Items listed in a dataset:

=== Begin Enclosure ===

/-! ## setDirty -/

@[simp] theorem setDirty_map_dirty (s : State) (r : RangeSet) : (setDirty s r).map.dirty = rsUnion s.map.dirty r := by rfl
@[simp] theorem setDirty_map_geom (s : State) (r : RangeSet) : (setDirty s r).map.geom = s.map.geom := by rfl
@[simp] theorem setDirty_map_descriptors (s : State) (r : RangeSet) : (setDirty s r).map.descriptors = s.map.descriptors := by rfl
@[simp] theorem setDirty_map_classes (s : State) (r : RangeSet) : (setDirty s r).map.classes = s.map.classes := by rfl
@[simp] theorem setDirty_map_reload (s : State) (r : RangeSet) : (setDirty s r).map.reload = s.map.reload := by rfl
@[simp] theorem setDirty_map_eRem (s : State) (r : RangeSet) : (setDirty s r).map.eRem = s.map.eRem := by rfl
@[simp] theorem setDirty_map_eStale (s : State) (r : RangeSet) : (setDirty s r).map.eStale = s.map.eStale := by rfl
@[simp] theorem setDirty_map_cover (s : State) (r : RangeSet) : (setDirty s r).map.cover = s.map.cover := by rfl
@[simp] theorem setDirty_map_eg (s : State) (r : RangeSet) : (setDirty s r).map.eg = s.map.eg := by rfl
@[simp] theorem setDirty_map_eFix (s : State) (r : RangeSet) : (setDirty s r).map.eFix = s.map.eFix := by rfl
@[simp] theorem setDirty_map_eTail (s : State) (r : RangeSet) : (setDirty s r).map.eTail = s.map.eTail := by rfl
@[simp] theorem setDirty_map_save (s : State) (r : RangeSet) : (setDirty s r).map.save = s.map.save := by rfl
@[simp] theorem setDirty_map_dqFailA (s : State) (r : RangeSet) : (setDirty s r).map.dqFailA = s.map.dqFailA := by rfl
@[simp] theorem setDirty_map_dqFailB (s : State) (r : RangeSet) : (setDirty s r).map.dqFailB = s.map.dqFailB := by rfl
@[simp] theorem setDirty_map_parkWaitNs (s : State) (r : RangeSet) : (setDirty s r).map.parkWaitNs = s.map.parkWaitNs := by rfl
@[simp] theorem setDirty_map_descDies (s : State) (r : RangeSet) : (setDirty s r).map.descDies = s.map.descDies := by rfl
@[simp] theorem setDirty_map_tabLens (s : State) (r : RangeSet) : (setDirty s r).map.tabLens = s.map.tabLens := by rfl
@[simp] theorem setDirty_aon (s : State) (r : RangeSet) : (setDirty s r).aon = s.aon := by rfl
@[simp] theorem setDirty_log (s : State) (r : RangeSet) : (setDirty s r).log = s.log := by rfl
@[simp] theorem setDirty_pins (s : State) (r : RangeSet) : (setDirty s r).pins = s.pins := by rfl
@[simp] theorem setDirty_doms (s : State) (r : RangeSet) : (setDirty s r).doms = s.doms := by rfl
@[simp] theorem setDirty_hp (s : State) (r : RangeSet) : (setDirty s r).hp = s.hp := by rfl
@[simp] theorem setDirty_nand (s : State) (r : RangeSet) : (setDirty s r).nand = s.nand := by rfl
@[simp] theorem setDirty_rst (s : State) (r : RangeSet) : (setDirty s r).rst = s.rst := by rfl
@[simp] theorem setDirty_ten (s : State) (r : RangeSet) : (setDirty s r).ten = s.ten := by rfl
@[simp] theorem setDirty_bat (s : State) (r : RangeSet) : (setDirty s r).bat = s.bat := by rfl
@[simp] theorem setDirty_shb (s : State) (r : RangeSet) : (setDirty s r).shb = s.shb := by rfl
@[simp] theorem setDirty_warp (s : State) (r : RangeSet) : (setDirty s r).warp = s.warp := by rfl
@[simp] theorem setDirty_mg (s : State) (r : RangeSet) : (setDirty s r).mg = s.mg := by rfl
@[simp] theorem setDirty_cfl (s : State) (r : RangeSet) : (setDirty s r).cfl = s.cfl := by rfl
@[simp] theorem setDirty_store (s : State) (r : RangeSet) : (setDirty s r).store = s.store := by rfl
@[simp] theorem setDirty_i3c (s : State) (r : RangeSet) : (setDirty s r).i3c = s.i3c := by rfl
@[simp] theorem setDirty_free (s : State) (r : RangeSet) : (setDirty s r).free = s.free := by rfl
@[simp] theorem setDirty_pending (s : State) (r : RangeSet) : (setDirty s r).pending = s.pending := by rfl
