-- ==== Sys2Proof/Laws/FramesDevice.lean ====
section
/-! SUPPORT. What the operations over domains, code flash, geometry, NAND and options leave as it was: one lemma for each. -/

set_option linter.unusedSimpArgs false
set_option linter.unreachableTactic false
set_option linter.unusedTactic false

namespace Sys2Proof.Machine


/-! ## Domains.lean -/

@[simp] theorem setDom_frame (s : State) (d : Dom) (f : DomSt → DomSt) :
    (setDom s d f).aon = s.aon ∧ (setDom s d f).log = s.log ∧ (setDom s d f).pins = s.pins ∧ (setDom s d f).hp = s.hp ∧ (setDom s d
    f).map = s.map ∧ (setDom s d f).nand = s.nand ∧ (setDom s d f).rst = s.rst ∧ (setDom s d f).ten = s.ten ∧ (setDom s d f).bat = s.bat
    ∧ (setDom s d f).shb = s.shb ∧ (setDom s d f).warp = s.warp ∧ (setDom s d f).mg = s.mg ∧ (setDom s d f).cfl = s.cfl ∧ (setDom s d
    f).store = s.store ∧ (setDom s d f).i3c = s.i3c ∧ (setDom s d f).free = s.free ∧ (setDom s d f).pending = s.pending := by
  unfold setDom
  and_intros <;> first | with_reducible rfl | (simp; done) | ((repeat' split) <;> first | with_reducible rfl | simp; done)

@[simp] theorem setPll_frame (s : State) (p : Pll) (x : PllSt) :
    (setPll s p x).aon = s.aon ∧ (setPll s p x).log = s.log ∧ (setPll s p x).pins = s.pins ∧ (setPll s p x).hp = s.hp ∧ (setPll s p x).map
    = s.map ∧ (setPll s p x).nand = s.nand ∧ (setPll s p x).rst = s.rst ∧ (setPll s p x).ten = s.ten ∧ (setPll s p x).bat = s.bat ∧
    (setPll s p x).shb = s.shb ∧ (setPll s p x).warp = s.warp ∧ (setPll s p x).mg = s.mg ∧ (setPll s p x).cfl = s.cfl ∧ (setPll s p
    x).store = s.store ∧ (setPll s p x).i3c = s.i3c ∧ (setPll s p x).free = s.free ∧ (setPll s p x).pending = s.pending := by
  unfold setPll
  and_intros <;> first | with_reducible rfl | (simp; done) | ((repeat' split) <;> first | with_reducible rfl | simp; done)

@[simp] theorem setLane_frame (s : State) (n : LaneId) (f : Lane → Lane) :
    (setLane s n f).aon = s.aon ∧ (setLane s n f).log = s.log ∧ (setLane s n f).pins = s.pins ∧ (setLane s n f).hp = s.hp ∧ (setLane s n
    f).map = s.map ∧ (setLane s n f).nand = s.nand ∧ (setLane s n f).rst = s.rst ∧ (setLane s n f).ten = s.ten ∧ (setLane s n f).bat =
    s.bat ∧ (setLane s n f).shb = s.shb ∧ (setLane s n f).warp = s.warp ∧ (setLane s n f).mg = s.mg ∧ (setLane s n f).cfl = s.cfl ∧
    (setLane s n f).store = s.store ∧ (setLane s n f).i3c = s.i3c ∧ (setLane s n f).free = s.free ∧ (setLane s n f).pending = s.pending :=
    by
  unfold setLane
  and_intros <;> first | with_reducible rfl | (simp; done) | ((repeat' split) <;> first | with_reducible rfl | simp; done)

@[simp] theorem sendFlit_frame (s : State) (n : LaneId) (f : Flit) :
    (sendFlit s n f).aon = s.aon ∧ (sendFlit s n f).pins = s.pins ∧ (sendFlit s n f).hp = s.hp ∧ (sendFlit s n f).map = s.map ∧ (sendFlit
    s n f).nand = s.nand ∧ (sendFlit s n f).rst = s.rst ∧ (sendFlit s n f).ten = s.ten ∧ (sendFlit s n f).bat = s.bat ∧ (sendFlit s n
    f).shb = s.shb ∧ (sendFlit s n f).warp = s.warp ∧ (sendFlit s n f).mg = s.mg ∧ (sendFlit s n f).cfl = s.cfl ∧ (sendFlit s n f).store =
    s.store ∧ (sendFlit s n f).i3c = s.i3c ∧ (sendFlit s n f).free = s.free ∧ (sendFlit s n f).pending = s.pending := by
  unfold sendFlit
  and_intros <;> first | with_reducible rfl | (simp; done) | ((repeat' split) <;> first | with_reducible rfl | simp; done)

@[simp] theorem resetLane_frame (s : State) (n : LaneId) :
    (resetLane s n).aon = s.aon ∧ (resetLane s n).pins = s.pins ∧ (resetLane s n).hp = s.hp ∧ (resetLane s n).map = s.map ∧ (resetLane s
    n).nand = s.nand ∧ (resetLane s n).rst = s.rst ∧ (resetLane s n).ten = s.ten ∧ (resetLane s n).bat = s.bat ∧ (resetLane s n).shb =
    s.shb ∧ (resetLane s n).warp = s.warp ∧ (resetLane s n).mg = s.mg ∧ (resetLane s n).cfl = s.cfl ∧ (resetLane s n).store = s.store ∧
    (resetLane s n).i3c = s.i3c ∧ (resetLane s n).free = s.free ∧ (resetLane s n).pending = s.pending := by
  unfold resetLane
  and_intros <;> first | with_reducible rfl | (simp; done) | ((repeat' split) <;> first | with_reducible rfl | simp; done)

@[simp] theorem resetLanesOf_frame (s : State) (d : Dom) :
    (resetLanesOf s d).aon = s.aon ∧ (resetLanesOf s d).pins = s.pins ∧ (resetLanesOf s d).hp = s.hp ∧ (resetLanesOf s d).map = s.map ∧
    (resetLanesOf s d).nand = s.nand ∧ (resetLanesOf s d).rst = s.rst ∧ (resetLanesOf s d).ten = s.ten ∧ (resetLanesOf s d).bat = s.bat ∧
    (resetLanesOf s d).shb = s.shb ∧ (resetLanesOf s d).warp = s.warp ∧ (resetLanesOf s d).mg = s.mg ∧ (resetLanesOf s d).cfl = s.cfl ∧
    (resetLanesOf s d).store = s.store ∧ (resetLanesOf s d).i3c = s.i3c ∧ (resetLanesOf s d).free = s.free ∧ (resetLanesOf s d).pending =
    s.pending := by
  unfold resetLanesOf
  and_intros <;> first | with_reducible rfl | (simp; done) | ((repeat' split) <;> first | with_reducible rfl | simp; done)

@[simp] theorem settleLanes_frame (s : State) :
    (settleLanes s).aon = s.aon ∧ (settleLanes s).log = s.log ∧ (settleLanes s).pins = s.pins ∧ (settleLanes s).hp = s.hp ∧ (settleLanes
    s).map = s.map ∧ (settleLanes s).nand = s.nand ∧ (settleLanes s).rst = s.rst ∧ (settleLanes s).ten = s.ten ∧ (settleLanes s).bat =
    s.bat ∧ (settleLanes s).shb = s.shb ∧ (settleLanes s).warp = s.warp ∧ (settleLanes s).mg = s.mg ∧ (settleLanes s).cfl = s.cfl ∧
    (settleLanes s).store = s.store ∧ (settleLanes s).i3c = s.i3c ∧ (settleLanes s).free = s.free ∧ (settleLanes s).pending = s.pending := by
  unfold settleLanes
  and_intros <;> first | with_reducible rfl | (simp; done) | ((repeat' split) <;> first | with_reducible rfl | simp; done)

@[simp] theorem abortWork_frame (s : State) (d : Dom) :
    (abortWork s d).aon = s.aon ∧ (abortWork s d).log = s.log ∧ (abortWork s d).pins = s.pins ∧ (abortWork s d).hp = s.hp ∧ (abortWork s
    d).map = s.map ∧ (abortWork s d).nand = s.nand ∧ (abortWork s d).rst = s.rst ∧ (abortWork s d).ten = s.ten ∧ (abortWork s d).bat =
    s.bat ∧ (abortWork s d).shb = s.shb ∧ (abortWork s d).warp = s.warp ∧ (abortWork s d).mg = s.mg ∧ (abortWork s d).cfl = s.cfl ∧
    (abortWork s d).store = s.store ∧ (abortWork s d).i3c = s.i3c ∧ (abortWork s d).free = s.free ∧ (abortWork s d).pending = s.pending :=
    by
  unfold abortWork
  and_intros <;> first | with_reducible rfl | (simp; done) | ((repeat' split) <;> first | with_reducible rfl | simp; done)

@[simp] theorem wakeLanes_frame (before s : State) :
    (wakeLanes before s).aon = s.aon ∧ (wakeLanes before s).pins = s.pins ∧ (wakeLanes before s).hp = s.hp ∧ (wakeLanes before s).map =
    s.map ∧ (wakeLanes before s).nand = s.nand ∧ (wakeLanes before s).rst = s.rst ∧ (wakeLanes before s).ten = s.ten ∧ (wakeLanes before
    s).bat = s.bat ∧ (wakeLanes before s).shb = s.shb ∧ (wakeLanes before s).warp = s.warp ∧ (wakeLanes before s).mg = s.mg ∧ (wakeLanes
    before s).cfl = s.cfl ∧ (wakeLanes before s).store = s.store ∧ (wakeLanes before s).i3c = s.i3c ∧ (wakeLanes before s).free = s.free ∧
    (wakeLanes before s).pending = s.pending := by
  unfold wakeLanes
  and_intros <;> first | with_reducible rfl | (simp; done) | ((repeat' split) <;> first | with_reducible rfl | simp; done)

@[simp] theorem settlePlls_frame (s : State) :
    (settlePlls s).aon = s.aon ∧ (settlePlls s).log = s.log ∧ (settlePlls s).pins = s.pins ∧ (settlePlls s).hp = s.hp ∧ (settlePlls s).map
    = s.map ∧ (settlePlls s).nand = s.nand ∧ (settlePlls s).rst = s.rst ∧ (settlePlls s).ten = s.ten ∧ (settlePlls s).bat = s.bat ∧
    (settlePlls s).shb = s.shb ∧ (settlePlls s).warp = s.warp ∧ (settlePlls s).mg = s.mg ∧ (settlePlls s).cfl = s.cfl ∧ (settlePlls
    s).store = s.store ∧ (settlePlls s).i3c = s.i3c ∧ (settlePlls s).free = s.free ∧ (settlePlls s).pending = s.pending := by
  unfold settlePlls
  and_intros <;> first | with_reducible rfl | (simp; done) | ((repeat' split) <;> first | with_reducible rfl | simp; done)

@[simp] theorem latchEnables_frame (s : State) :
    (latchEnables s).aon = s.aon ∧ (latchEnables s).log = s.log ∧ (latchEnables s).pins = s.pins ∧ (latchEnables s).hp = s.hp ∧
    (latchEnables s).map = s.map ∧ (latchEnables s).nand = s.nand ∧ (latchEnables s).rst = s.rst ∧ (latchEnables s).ten = s.ten ∧
    (latchEnables s).bat = s.bat ∧ (latchEnables s).shb = s.shb ∧ (latchEnables s).warp = s.warp ∧ (latchEnables s).mg = s.mg ∧
    (latchEnables s).cfl = s.cfl ∧ (latchEnables s).store = s.store ∧ (latchEnables s).i3c = s.i3c ∧ (latchEnables s).free = s.free ∧
    (latchEnables s).pending = s.pending := by
  unfold latchEnables
  and_intros <;> first | with_reducible rfl | (simp; done) | ((repeat' split) <;> first | with_reducible rfl | simp; done)

@[simp] theorem setEnabled_frame (s : State) (d : Dom) (b : Bool) :
    (setEnabled s d b).aon = s.aon ∧ (setEnabled s d b).log = s.log ∧ (setEnabled s d b).pins = s.pins ∧ (setEnabled s d b).hp = s.hp ∧
    (setEnabled s d b).map = s.map ∧ (setEnabled s d b).nand = s.nand ∧ (setEnabled s d b).rst = s.rst ∧ (setEnabled s d b).ten = s.ten ∧
    (setEnabled s d b).bat = s.bat ∧ (setEnabled s d b).shb = s.shb ∧ (setEnabled s d b).warp = s.warp ∧ (setEnabled s d b).mg = s.mg ∧
    (setEnabled s d b).cfl = s.cfl ∧ (setEnabled s d b).store = s.store ∧ (setEnabled s d b).i3c = s.i3c ∧ (setEnabled s d b).free =
    s.free ∧ (setEnabled s d b).pending = s.pending := by
  unfold setEnabled
  and_intros <;> first | with_reducible rfl | (simp; done) | ((repeat' split) <;> first | with_reducible rfl | simp; done)
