@[simp] theorem fireStake_words (s : State) (i : Fin 64) (hw : flashWf s.cfl.words = true) : flashWf (fireStake s i).cfl.words = true := by
  have h := stakeAction_words (setStake s i (fun x => { x with state := .fired, late := min 0xFFFFFFFF (s.warp.ns - (s.warp.stakes[i.val]).trigger) })) i
    s.warp.stakes[i.val] (by simpa using hw)
  unfold fireStake
  dsimp only
  revert h
  generalize stakeAction _ i _ = r
  obtain ⟨t, o⟩ := r
  intro h
  cases o <;> simpa using h

@[simp] theorem judgeStake_words (s : State) (i : Fin 64) (hw : flashWf s.cfl.words = true) :
    flashWf (judgeStake s i).cfl.words = true := by
  unfold judgeStake
  simp (maxDischargeDepth := 8) [*]

@[simp] theorem placeStake_words (s : State) (i : Fin 64) (trigger action arg : Nat) (src : NodeId) (hw : flashWf s.cfl.words = true) :
    flashWf (placeStake s i trigger action arg src).cfl.words = true := by
  unfold placeStake
  simp (maxDischargeDepth := 8) [*]

@[simp] theorem warpVerb_words (k : Sess) (s : State) (hw : flashWf s.cfl.words = true) : flashWf (warpVerb k s).1.cfl.words = true := by
  unfold warpVerb
  refine verb_words _ _ _ _ _ _ (fun s hw => ?_) s hw
  simp (maxDischargeDepth := 8) [*]

@[simp] theorem warpSetVerb_words (k : Sess) (interval delay restmax : Option Nat) (s : State) (hw : flashWf s.cfl.words = true) :
    flashWf (warpSetVerb k interval delay restmax s).1.cfl.words = true := by
  unfold warpSetVerb
  refine verb_words _ _ _ _ _ _ (fun s hw => ?_) s hw
  simp (maxDischargeDepth := 8) [*]

@[simp] theorem warpTableVerb_words (k : Sess) (n mask smax stagger : Nat) (send target : Option Nat) (s : State) (hw : flashWf s.cfl.words = true) :
    flashWf (warpTableVerb k n mask smax stagger send target s).1.cfl.words = true := by
  unfold warpTableVerb
  refine verb_words _ _ _ _ _ _ (fun s hw => ?_) s hw
  simp (maxDischargeDepth := 8) [*]

@[simp] theorem warpTableActiveVerb_words (k : Sess) (n : Nat) (s : State) (hw : flashWf s.cfl.words = true) :
    flashWf (warpTableActiveVerb k n s).1.cfl.words = true := by
  unfold warpTableActiveVerb
  refine verb_words _ _ _ _ _ _ (fun s hw => ?_) s hw
  simp (maxDischargeDepth := 8) [*]

@[simp] theorem stakeSetVerb_words (k : Sess) (i action : Nat) (relative : Bool) (trigger : Nat) (arg send target : Option Nat) (s : State) (hw : flashWf s.cfl.words = true) :
    flashWf (stakeSetVerb k i action relative trigger arg send target s).1.cfl.words = true := by
  unfold stakeSetVerb
  refine verb_words _ _ _ _ _ _ (fun s hw => ?_) s hw
  simp (maxDischargeDepth := 8) [*]

@[simp] theorem stakeCancelVerb_words (k : Sess) (i : Nat) (send : Option Nat) (s : State) (hw : flashWf s.cfl.words = true) :
    flashWf (stakeCancelVerb k i send s).1.cfl.words = true := by
  unfold stakeCancelVerb
  refine verb_words _ _ _ _ _ _ (fun s hw => ?_) s hw
  simp (maxDischargeDepth := 8) [*]
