theorem fwActivate_refused {s : State} {k : Sess} {c : Nat} {f : List (String × Val)}
    (h : mayRun s k .keep [.serve, .park, .save, .restore, .fault] = true) (refuses : fwActivateVerb k (lineStart s k) = err (lineStart s k) c f) :
    Answered s (onVerb s k (.fwActivate k) true (fwActivateVerb k)) k (ERR c f) :=
  onVerb_answers _ true (mayRun_ready h).1 (refuses.trans rfl)

/-- A COMPLETE image's activation waits for the verdict (R380). -/
theorem fwActivate_waits (s : State) (k : Sess) (h : mayRun s k .keep [.serve, .park, .save, .restore, .fault] = true)
    (complete : stageOf s = .complete) : onVerb s k (.fwActivate k) true (fwActivateVerb k) =
      setSes { waitFor (lineStart s k) k .activate with store := { s.store with verifyWaiters := s.store.verifyWaiters ++ [k] } } k
        (fun q => { q with busy := some .activate }) := by
  refine onVerb_waits _ true (mayRun_ready h).1 ?_
  rw [fwActivateVerb_runs s k h, complete]
  refine workOn_waits ?_
  show (getSes (waitFor (lineStart s k) k .activate) k).busy = _
  rw [waitFor, getSes_setSes]

theorem fwAbortVerb_runs (s : State) (k : Sess) (h : mayRun s k .keep [.serve, .park, .fault] = true) : fwAbortVerb k (lineStart s k) =
    if stageOf s = .idle then okAns (lineStart s k) [("stage", .kw "IDLE")] else flashWork (lineStart s k) k .abort := by
  rw [fwAbortVerb, verb_onLine k .keep _ [.serve, .park, .fault] _ _ s h (by decide) rfl]
  rfl

/-- An abort is one job that clears CLOSED. -/
theorem fwAbort_closes (s : State) (k : Sess) (h : mayRun s k .keep [.serve, .park, .fault] = true) (idle : s.cfl.jobs = [])
    (open_ : stageOf s ≠ .idle) : onVerb s k (.fwAbort k) false (fwAbortVerb k) =
      setSes { waitFor (lineStart s k) k .flashJob with cfl := { s.cfl with jobs := [{
        use := .abort, session := some k, planned := true, ops := [clearOp (receiptWord recClosed)]
        redo := [clearOp (receiptWord recClosed)], retried := false }] } } k (fun q => { q with busy := some .flashJob }) := by
  refine onVerb_waits _ false (mayRun_ready h).1 ?_
  have start := startJob_empty (s := waitFor (lineStart s k) k .flashJob) (use := .abort) (session := some k) idle rfl rfl (List.cons_ne_nil _ _)
  rw [fwAbortVerb_runs s k h, if_neg open_, flashWork, workOn_waits, start]
  · rfl
  · rw [start]
    show (getSes (waitFor (lineStart s k) k .flashJob) k).busy = _
    rw [waitFor, getSes_setSes]

end Sys2Proof.Machine

open Sys2Proof Sys2Proof.Machine

/-- Settles O58: each message by its judgement, each FW verb by the stage. -/
theorem firmwareUpdate : Obligations.FirmwareUpdate := by
  unfold Obligations.FirmwareUpdate
  refine ⟨fun n b s hears len idle => ⟨_, execHeader_heard hears len, ?_⟩,
    fun n b j o os rest s jobs planned use ops waiting few warm => ⟨_, sectorEraseDone_opens jobs planned use ops waiting few warm, ?_⟩,
    fun n g b h rest s hears jobs planned ops => ?_,
    fun n s running due distributor => ⟨sendReceipt s, congrArg Host.Outcome.next (if_pos ⟨running, due⟩), ?_⟩,
    fun h rest s jobs planned ops => ⟨_, rfl, ?_⟩,
    fun k o d s h fits inside next => ⟨_, rfl, fwPutHdr_piece s k o d h fits inside next⟩,
    fun k i o d s h index fits next short => ⟨_, rfl, ?_⟩,
    fun k s h => ⟨_, rfl, fun idle => fwActivate_refused h (by rw [fwActivateVerb_runs s k h, idle]),
      fun failed => fwActivate_refused h (by rw [fwActivateVerb_runs s k h, failed]),
      fun receiving_ => ⟨_, (fwActivate_refused h (by rw [fwActivateVerb_runs s k h, receiving_])).1⟩, fun complete => ?_⟩,
    fun k s h idle => ⟨_, rfl, ?_⟩⟩
  · cases judged : judgeHeader s b with
    | rejected r =>
      obtain ⟨source, reason, hdrA, hdrB, cfl, aon, nand⟩ := headerReceipt_keeps s n r
      simp only [HdrResult.rejected.injEq, reduceCtorEq, false_imp_iff, true_and, forall_eq']
      exact ⟨source, ⟨reason, cfl, hdrA, hdrB⟩, sameFlash_of_words (by rw [cfl]), aon, nand⟩
    | opens =>
      simp only [reduceCtorEq, false_imp_iff, implies_true, true_and, startJob_openStaging (s := heardFrom s n) b idle]
      exact ⟨rfl, fun _ => ⟨⟨_, rfl, rfl, rfl⟩, rfl⟩, fun _ => rfl, rfl, rfl⟩
    | resumes =>
      obtain ⟨source, reason, -, -, cfl, aon, nand⟩ := headerReceipt_keeps s n s.store.reason
      simp only [reduceCtorEq, false_imp_iff, implies_true, true_and]
      exact ⟨source, fun _ => ⟨reason, cfl⟩, sameFlash_of_words (congrArg Cfl.words cfl), aon, nand⟩
    | busy =>
      obtain ⟨source, reason, -, -, cfl, aon, nand⟩ := headerReceipt_keeps s n .busy
      simp only [reduceCtorEq, false_imp_iff, implies_true, true_and]
      exact ⟨source, fun _ => ⟨reason, cfl⟩, sameFlash_of_words (by rw [cfl]), aon, nand⟩
  · exact ⟨hdrOf_stored_same s _ b, hdrOf_stored_other s _ b, fun x hx => wordAt_wipeSector_same s hx,
      fun x hx => wordAt_wipeSector_other s hx, rfl, rfl⟩
  · cases inside : receiving s with
    | false => exact ⟨_, execSplint_outside (n := n) hears inside, fun _ => ⟨rfl, rfl, rfl⟩, nofun, fun _ => rfl, rfl, rfl⟩
    | true =>
      refine ⟨_, execSplint_receiving (n := n) hears inside, ?_⟩
      cases reason : splintReason s g.toNat b with
      | some r =>
        refine ⟨nofun, fun _ => ⟨fun q same => ?_, nofun⟩, fun _ => rfl, rfl, rfl⟩
        obtain rfl := Option.some.inj same
        exact ⟨rfl, rfl, rfl, rfl⟩
      | none =>
        cases held : splintHeld s g.toNat with
        | true => exact ⟨nofun, fun _ => ⟨nofun, fun _ => ⟨rfl, rfl⟩⟩, fun _ => rfl, rfl, rfl⟩
        | false =>
          simp only [Bool.false_eq_true, if_false, startJob_busy (s := dueReceipt s) _ none jobs planned ops]
          exact ⟨nofun, fun _ => ⟨nofun, fun _ => ⟨_, rfl, rfl, rfl⟩⟩, fun _ => rfl, rfl, rfl⟩
  · obtain ⟨-, cfl, aon, -⟩ := sendReceipt_keeps s
    refine ⟨?_, ?_, cfl, aon⟩
    · simp only [sendReceipt, distributor, sendMessage_frame]
    · simp only [sendReceipt, distributor]
      exact sendMessage_queue s _ _
  · simp only [Bool.not_eq_true']
    by_cases due : s.mg.running = true ∧ stageOf s = .complete ∧ s.cfl.jobs.any isVerdict = false
    · rw [if_pos due, if_pos due, startJob_busy _ none jobs planned ops]
      exact ⟨⟨_, _, rfl, rfl, by simp [and_assoc]⟩, fun _ => rfl, rfl⟩
    · rw [if_neg due, if_neg due]
      exact ⟨rfl, fun _ => rfl, rfl⟩
  · split
    next inside => exact fwPut_piece s k i o d h index fits next short inside
    next outside => exact fwPut_refused s k i o d h (Bool.not_eq_true _ ▸ outside)
  · rw [fwActivate_waits s k h complete]
    exact ⟨rfl, by rw [getSes_setSes], rfl⟩
  · split
    next closed => exact onVerb_answers _ false (mayRun_ready h).1 ((fwAbortVerb_runs s k h).trans (if_pos closed))
    next open_ =>
      rw [fwAbort_closes s k h idle open_]
      exact ⟨by rw [getSes_setSes], ⟨_, rfl, rfl, rfl, rfl⟩, fun _ => rfl⟩

end

section
/-! LAW. The verbs that only read: each answers its fields and changes nothing else (R307-R323, R435). -/

namespace Sys2Proof.Machine

/-- A reading verb that nothing refuses answers its fields, which the line's sequence leaves as they are. -/
theorem reads_answered {k : Sess} {s : State} {refusals : State → List (Bool × Nat)} {g : State → List (String × Val)} (i : Instr) (b : Bool)
    (h : mayRun s k .view anyState = true) (fine : (refusals (lineStart s k)).all (fun p => !p.1) = true) :
    Answered s (onVerb s k i b (verb k .view false anyState refusals (fun u => okAns u (g u)))) k (OK (g (lineStart s k))) := by
  refine onVerb_answers i b (mayRun_ready h).1 ?_
  rw [verb_onLine k .view anyState anyState refusals _ s h (fun _ x => x) ((firstOf_eq_none _).mpr fine)]
  rfl

theorem not_recovering {s : State} {k : Sess} (h : mayRun s k .view anyState = true) : recovering (lineStart s k) = false := by
  obtain ⟨ready, -, -⟩ := mayRun_ready h
  simp only [lineReady, Bool.and_eq_true, Bool.not_eq_true'] at ready
  exact ready.2

/-- The names of the 20 domains as DOMAIN lists them. -/
theorem domain_names : (allFin 20).map (fun d => "d" ++ two d.val) = ["d00", "d01", "d02", "d03", "d04", "d05", "d06", "d07", "d08", "d09",
    "d10", "d11", "d12", "d13", "d14", "d15", "d16", "d17", "d18", "d19"] := by decide

theorem session_names : (allFin 7).map (fun x => "s" ++ decText x.val) = ["s0", "s1", "s2", "s3", "s4", "s5", "s6"] := by decide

=== End Enclosure ===

Task to complete: After locating the line with "s.cfl ∧ (setDom s d" above, return that line and every later line through the one with "(setLane s n f).aon", word for word and with nothing else.

Exercise output:
    ∧ (setDom s d f).shb = s.shb ∧ (setDom s d f).warp = s.warp ∧ (setDom s d f).mg = s.mg ∧ (setDom s d f).cfl = s.cfl ∧ (setDom s d
    f).store = s.store ∧ (setDom s d f).i3c = s.i3c ∧ (setDom s d f).free = s.free ∧ (setDom s d f).pending = s.pending := by
  unfold setDom
  and_intros <;> first | with_reducible rfl | (simp; done) | ((repeat' split) <;> first | with_reducible rfl | simp; done)

@[simp] theorem setPll_frame (s : State) (p : Pll) (x : PllSt) :
    (setPll s p x).aon = s.aon ∧ (setPll s p x).log = s.log ∧ (setPll s p x).pins = s.pins ∧ (setPll s p x).hp = s.hp ∧ (setPll s p x).map
    = s.map ∧ (setPll s p x).nand = s.nand ∧ (setPll s p x).rst = s.rst ∧ (setPll s p x).ten = s.ten ∧ (setPll s p x).bat = s.bat ∧
    (setPll s p x).shb = s.shb ∧ (setPll s p x).warp = s.warp ∧ (setPll s p x).mg = s.mg ∧ (setPll s p x).cfl = s.cfl ∧ (setPll s p
    x).store = s.store ∧ (setPll s p x).i3c = s.i3c ∧ (setPll s p x).free = s.free ∧ (setPll s p x).pending = s.pending := by
  unfold setPll
  and_intros <;> first | with_reducible rfl | (simp; done) | ((repeat' split) <;> first | with_reducible rfl | simp; done)

@[simp] theorem setLane_frame (s : State) (n : LaneId) (f : Lane → Lane) :
    (setLane s n f).aon = s.aon ∧ (setLane s n f).log = s.log ∧ (setLane s n f).pins = s.pins ∧ (setLane s n f).hp = s.hp ∧ (setLane s n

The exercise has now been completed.